/-- Settles O14: the second check answers; `COUNT`, and with it `VLMAX`, fits an information word unsaturated. -/
theorem genCountBeyondCapacityFaults : Obligations.GenCountBeyondCapacityFaults := by
  intro s hm hlt
  rw [exec, execGen, beq_false_of_ne hm, decide_eq_true hlt, firstRaise_cons_false, firstRaise_cons_true,
    runCommand_check, Raise.capacity, sat32_toNat, sat32_of_lt (hlt.trans s.p.count.isLt), takeFault_plain,
    encode_gen]
  rfl

/-! ### The symbols of a run (R147) -/

/-- `COUNT` decides how many symbols there are and not which: symbol `k` does not depend on it. -/
theorem element?_sym_of_exec_gen (hm : s.p.modulus ≠ 0#32) (hfit : s.p.count.toNat ≤ s.inst.vlmax)
    (h : exec .gen s = .next t) (k : Nat) :
    t.mem.sym.element? k =
      if k < s.p.count.toNat then
        some (BitVec.ofNat 32
          (Claims.prsgState s.inst.prsgP s.p.seed.toNat k % s.p.modulus.toNat))
      else none := by
  rw [genWritesSquaringSequence s hm hfit] at h
  cases h
  rw [Buffer.element?_ofList, List.getElem?_map]
  split
  · next hk => rw [List.getElem?_range hk, Option.map_some]
  · next hk => rw [List.getElem?_eq_none (by simpa using hk), Option.map_none]

theorem toNat_ofNat_mod_lt {m : Word} (hm : m ≠ 0#32) (n : Nat) :
    (BitVec.ofNat 32 (n % m.toNat)).toNat < m.toNat := by
  have hpos : 0 < m.toNat := Nat.pos_of_ne_zero fun h => hm (BitVec.eq_of_toNat_eq h)
  have hlt : n % m.toNat < m.toNat := Nat.mod_lt n hpos
  rwa [BitVec.toNat_ofNat, Nat.mod_eq_of_lt (hlt.trans m.isLt)]

/-- Settles O15: each symbol is a remainder by `MODULUS`, and below the smaller count both runs have the same
symbol. -/
theorem genSymbolsBelowModulus : Obligations.GenSymbolsBelowModulus := by
  intro s t hm hfit h
  have hsym := element?_sym_of_exec_gen hm hfit h
  refine ⟨fun k x hx => ?_, fun c hc => ?_⟩
  · obtain ⟨-, e⟩ := Option.ite_none_right_eq_some.mp ((hsym k).symm.trans hx)
    cases e
    exact toNat_ofNat_mod_lt hm _
  · have hfit' : c.toNat ≤ s.inst.vlmax := hc.trans hfit
    have hrun := exec_gen_of_fits (s := s.setParams { s.p with count := c }) hm hfit'
    have hsym' := element?_sym_of_exec_gen (s := s.setParams { s.p with count := c }) hm hfit' hrun
    refine ⟨_, hrun, fun k hk => ?_⟩
    rw [hsym, if_pos (hk.trans_le hc)]
    exact (hsym' k).trans (if_pos hk)

end Sys2Proof.Machine
end

section
/-! The filter kernel (spec 41_filter_kernel.md R160 to R173): the validation of a list of taps, the synthesis read
with the claims' taps and grid points, and the outcomes of KSYN. -/

namespace Sys2Proof.Machine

=-=-=-=-=

[TO DO]: Your reply is to repeat, unchanged, the lines above running from the one with "depend on it. -/" up to and including the one with "refine ⟨fun k x hx => ?_, fun c hc => ?_⟩".

[RESPONSE AREA]:
/-- `COUNT` decides how many symbols there are and not which: symbol `k` does not depend on it. -/
theorem element?_sym_of_exec_gen (hm : s.p.modulus ≠ 0#32) (hfit : s.p.count.toNat ≤ s.inst.vlmax)
    (h : exec .gen s = .next t) (k : Nat) :
    t.mem.sym.element? k =
      if k < s.p.count.toNat then
        some (BitVec.ofNat 32
          (Claims.prsgState s.inst.prsgP s.p.seed.toNat k % s.p.modulus.toNat))
      else none := by
  rw [genWritesSquaringSequence s hm hfit] at h
  cases h
  rw [Buffer.element?_ofList, List.getElem?_map]
  split
  · next hk => rw [List.getElem?_range hk, Option.map_some]
  · next hk => rw [List.getElem?_eq_none (by simpa using hk), Option.map_none]

theorem toNat_ofNat_mod_lt {m : Word} (hm : m ≠ 0#32) (n : Nat) :
    (BitVec.ofNat 32 (n % m.toNat)).toNat < m.toNat := by
  have hpos : 0 < m.toNat := Nat.pos_of_ne_zero fun h => hm (BitVec.eq_of_toNat_eq h)
  have hlt : n % m.toNat < m.toNat := Nat.mod_lt n hpos
  rwa [BitVec.toNat_ofNat, Nat.mod_eq_of_lt (hlt.trans m.isLt)]

/-- Settles O15: each symbol is a remainder by `MODULUS`, and below the smaller count both runs have the same
symbol. -/
theorem genSymbolsBelowModulus : Obligations.GenSymbolsBelowModulus := by
  intro s t hm hfit h
  have hsym := element?_sym_of_exec_gen hm hfit h
  refine ⟨fun k x hx => ?_, fun c hc => ?_⟩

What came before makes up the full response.